How to explain Logistic Regression to a novice
First of all thanks to David Cox for popularizing such a dominating method for the analysis of binary data.
In case of linear regression, the dependent variable is a linear combination of the independent variables.
Logistic regression equation is just rewriting the linear regression equation with dependent variable enclosed in a link function.

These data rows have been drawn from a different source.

-- ==== Sys2Proof/Laws/FrameImages.lean ====
section
/-! SUPPORT. What every definition of Machine/Images.lean may change (masks over `Part.bit`), one lemma each. -/

namespace Sys2Proof.Machine

open Sys2Proof

theorem State.bootPaths_moves {s : State} :
    Moves 0x100000c0000 s (State.bootPaths s) := by
  unfold State.bootPaths
  extract_lets -underBinder -merge -useContext v0 v1 v2
  try clear_value v0
  have h3 : Moves 0x100000c0000 s v1 := by
    unfold v1
    refine Moves.foldl ?_ (fun st4 a5 => ?_)
    · exact Moves.refl
    · refine Moves.setFlag ?_ rfl
      exact Moves.refl
  try clear_value v1
  try clear_value v2
  refine Moves.trans ?_ (Moves.mono (k := 0xc0000) rfl State.pathsBegin_moves)
  refine Moves.af ?_ rfl
  exact h3

theorem State.commitImage_moves {s : State} {a0 : Sys2Proof.Machine.CfgImage} :
    Moves 0x20000000000000000000000000000000000000000000000000000000000000000000000000404 s (State.commitImage s a0) := by
  unfold State.commitImage
  extract_lets -underBinder -merge -useContext v0 v1
  refine Moves.upd (x := s) ?_ (fun p hp => by cases p <;> first | rfl | exact ⟨rfl, rfl⟩ | exact ⟨rfl, rfl, rfl⟩ | exact ⟨rfl, rfl, rfl, rfl⟩ | exact fun _ => List.prefix_rfl | exact List.prefix_rfl | exact fun _ h _ => h | exact fun _ _ => rfl | exact absurd hp (by decide)) rfl rfl rfl rfl rfl
  exact Moves.refl

theorem State.withImage_moves {s : State} {a0 : Sys2Proof.Machine.CfgImage} :
    Moves 0x100000000000000000000000000000000000000000000010f030f010f0303030680480000 s (State.withImage s a0) := by
  unfold State.withImage
  extract_lets -underBinder -merge -useContext v0
  have h1 : Moves 0x100000000000000000000000000000000000000000000010f030f010f0303030680480000 s v0 := by
    unfold v0
    refine Moves.foldl ?_ (fun st2 a3 => ?_)
    · refine Moves.trans ?_ (Moves.mono (k := 0x100000000000000000000000000000000000000000000010f030f010f0303030680080000) rfl State.planned_moves)
      exact Moves.refl
    · refine Moves.trans ?_ (Moves.mono (k := 0x100000000000000000000000000000000000000000000010f030f010f0303030680080000) rfl State.applyWords_moves)
      exact Moves.refl
  try clear_value v0
  split
  · exact h1
  · extract_lets -underBinder -merge -useContext v4
    try clear_value v4
    refine Moves.pd ?_ rfl
    exact h1

theorem State.takeImage_moves {s : State} {a0 : Sys2Proof.Machine.CfgImage} :
    Moves 0x100000000000000000000000000000000000000000000010f030f010f03030306dfff7f40 s (State.takeImage s a0) := by
  unfold State.takeImage
  extract_lets -underBinder -merge -useContext v0 v1 v2 v3 v4 v5 v6 v7 v8 v9
  try clear_value v0
  try clear_value v1
  try clear_value v2
  try clear_value v3
  have h10 : Moves 0x100000000000000000000000000000000000000000000010f030f010f03030306dfff7f40 s v4 := by
    unfold v4
    refine Moves.ite ?_ ?_
    · exact Moves.refl
    · refine Moves.trans ?_ (Moves.mono (k := 0x20000080000) rfl State.banksLoad_moves)
      exact Moves.refl
  try clear_value v4
  have h11 : Moves 0x100000000000000000000000000000000000000000000010f030f010f03030306dfff7f40 s v5 := by
    unfold v5
    refine Moves.staged ?_ rfl
    exact h10
  try clear_value v5
  have h12 : Moves 0x100000000000000000000000000000000000000000000010f030f010f03030306dfff7f40 s v6 := by
    unfold v6
    refine Moves.foldl ?_ (fun st13 a14 => ?_)
    · refine Moves.ite ?_ ?_
      · exact h11
      · refine Moves.trans ?_ (Moves.mono (k := 0x100000000000000000000000000000000000000000000010f030f010f03030306c4bd6c00) rfl State.protCommit_moves)
        exact h11
    · refine Moves.trans ?_ (Moves.mono (k := 0x100000000000000000000000000000000000000000000010f030f010f03030306deff7f00) rfl State.commitWrite_moves)
      exact Moves.refl
  try clear_value v6
  have h15 : Moves 0x100000000000000000000000000000000000000000000010f030f010f03030306dfff7f40 s v7 := by
    unfold v7
    split
    · refine Moves.trans ?_ (Moves.mono (k := 0x40c01000) rfl State.pointsApply_moves)
      exact h12
    · exact h12
  try clear_value v7
  have h16 : Moves 0x100000000000000000000000000000000000000000000010f030f010f03030306dfff7f40 s v8 := by
    unfold v8
    refine Moves.trans ?_ (Moves.mono (k := 0x1000000) rfl State.rpApply_moves)
    exact h15
  try clear_value v8
  try clear_value v9
  refine Moves.ite ?_ ?_
  · exact h16
  · refine Moves.rb ?_ rfl
    exact h16

theorem execCfgApply_moves {a0 : Nat} {a1 : Nat} {s : State} :
    ResMoves 0x3000100000000000000000000000000000000000000000000010f030f010f03030306dfff7fc4 s (execCfgApply a0 a1 s) := by
  unfold execCfgApply
  refine ResMoves.trans ?_ (State.runCmd_moves rfl (fun st0 c1 => ?_))
  · exact Moves.refl
  · split
    · exact Moves.refl
    · extract_lets -underBinder -merge -useContext v2 v3 v4
      have h5 : Moves 0x3000100000000000000000000000000000000000000000000010f030f010f03030306dfff7fc4 st0 v2 := by
        unfold v2
        refine Moves.trans ?_ (Moves.mono (k := 0x100000000000000000000000000000000000000000000010f030f010f03030306dfff7f40) rfl State.takeImage_moves)
        refine Moves.trans ?_ (Moves.mono (k := 0x20000000000000000000000000000000000000000000000000000000000000000000000000404) rfl State.commitImage_moves)
        exact Moves.refl
      try clear_value v2
      refine Moves.ite ?_ ?_
      · refine Moves.trans ?_ (Moves.mono (k := 0x10000000000000000000000000000000000000000000000000000000000000000000000000400) rfl State.done_moves)
        refine Moves.trans ?_ (Moves.mono (k := 0x100000c0000) rfl State.bootPaths_moves)
        refine Moves.moKeep ?_ rfl rfl rfl rfl rfl
        exact h5
      · refine Moves.trans ?_ (Moves.mono (k := 0x10000000000000000000000000000000000000000000000000000000000000000000000000400) rfl State.applyDone_moves)
        refine Moves.trans ?_ (Moves.mono (k := 0x10000000000000000000000000000000000000000000000000000000000000000000000000400) rfl State.start_moves)
        refine Moves.mb ?_ rfl (.inr rfl) (.inr ⟨rfl, rfl, rfl⟩)
        exact h5

theorem execCfgDiscard_moves {a0 : Nat} {a1 : Nat} {s : State} :
    ResMoves 0x30000000000000000000000000000000000000000000000000000000000000000000000002400 s (execCfgDiscard a0 a1 s) := by
  unfold execCfgDiscard
  refine ResMoves.trans ?_ (State.runCmd_moves rfl (fun st0 c1 => ?_))
  · exact Moves.refl
  · extract_lets -underBinder -merge -useContext v2
    refine Moves.ite ?_ ?_
    · refine Moves.trans ?_ (Moves.mono (k := 0x10000000000000000000000000000000000000000000000000000000000000000000000000400) rfl State.answer_moves)
      exact Moves.refl
    · refine Moves.trans ?_ (Moves.mono (k := 0x10000000000000000000000000000000000000000000000000000000000000000000000000400) rfl State.done_moves)
      refine Moves.mb ?_ rfl (.inr rfl) (.inl rfl)
      exact Moves.refl

theorem execCfgLoad_moves {a0 : Nat} {a1 : Nat} {a2 : Option (List Sys2Proof.W32)} {a3 : Bool} {s : State} :
    ResMoves 0x30000000000000000000000000000000000000000000000000000000000000000000000002400 s (execCfgLoad a0 a1 a2 a3 s) := by
  unfold execCfgLoad
  refine ResMoves.trans ?_ (State.runCmd_moves rfl (fun st0 c1 => ?_))
  · exact Moves.refl
  · split
    · extract_lets -underBinder -merge -useContext v2
      refine Moves.trans ?_ (Moves.mono (k := 0x10000000000000000000000000000000000000000000000000000000000000000000000000400) rfl State.done_moves)
      refine Moves.mb ?_ rfl (.inr rfl) (.inl rfl)
      exact Moves.refl
    · exact Moves.refl

theorem execCfgRead_moves {a0 : Nat} {a1 : Nat} {a2 : Bool} {s : State} :
    ResMoves 0x10000000000000000000000000000000000000000000000000000000000000000000000002400 s (execCfgRead a0 a1 a2 s) := by
  unfold execCfgRead
  refine ResMoves.trans ?_ (State.runCmd_moves rfl (fun st0 c1 => ?_))
  · exact Moves.refl
  · split
    · extract_lets -underBinder -merge -useContext v2
      have h3 : Moves 0x10000000000000000000000000000000000000000000000000000000000000000000000002400 st0 v2 := by
        unfold v2
        refine Moves.ite ?_ ?_
        · refine Moves.trans ?_ (Moves.mono (k := 0x400) rfl State.dmaOut_moves)
          exact Moves.refl
        · exact Moves.refl
      try clear_value v2
      refine Moves.trans ?_ (Moves.mono (k := 0x10000000000000000000000000000000000000000000000000000000000000000000000000400) rfl State.answer_moves)
      exact h3
    · exact Moves.refl

end Sys2Proof.Machine
end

In the above case, the link function is a logit link function.
The logit for a number p between 0 and 1 is given as below :
The link function can be defined as g(Y) = log( p(Y) / ( 1 - p(Y) ))
Since the dependent variable Y is categorical, p(Y) is simply the probability of Y belonging to different classes.
Why logit link function ?
The dependent variable Y in case of logistic regression is categorical. For simplicity lets assume it can take two values , either 0 or 1.
So its quite reasonable to be concerned about the probability of Y taking the value of either 0 or 1, i.e, P(Y) which must satisfy the following criteria
0 <= P(Y) <= 1
How can we determine the value of P(Y) so that it must always be greater than or equal to zero and less than or equal to one.
The simplest way of doing this is P(Y) = Z/(1+Z) , where Z is a positive integer.
But rather than choosing just any positive integer as Z , we choose Z = e^Y for following reasons.
(i) Bounded between 0 and 1.
(ii) Derivative can be easily calculated.
(iii) It easily introduces non-linearity into the model.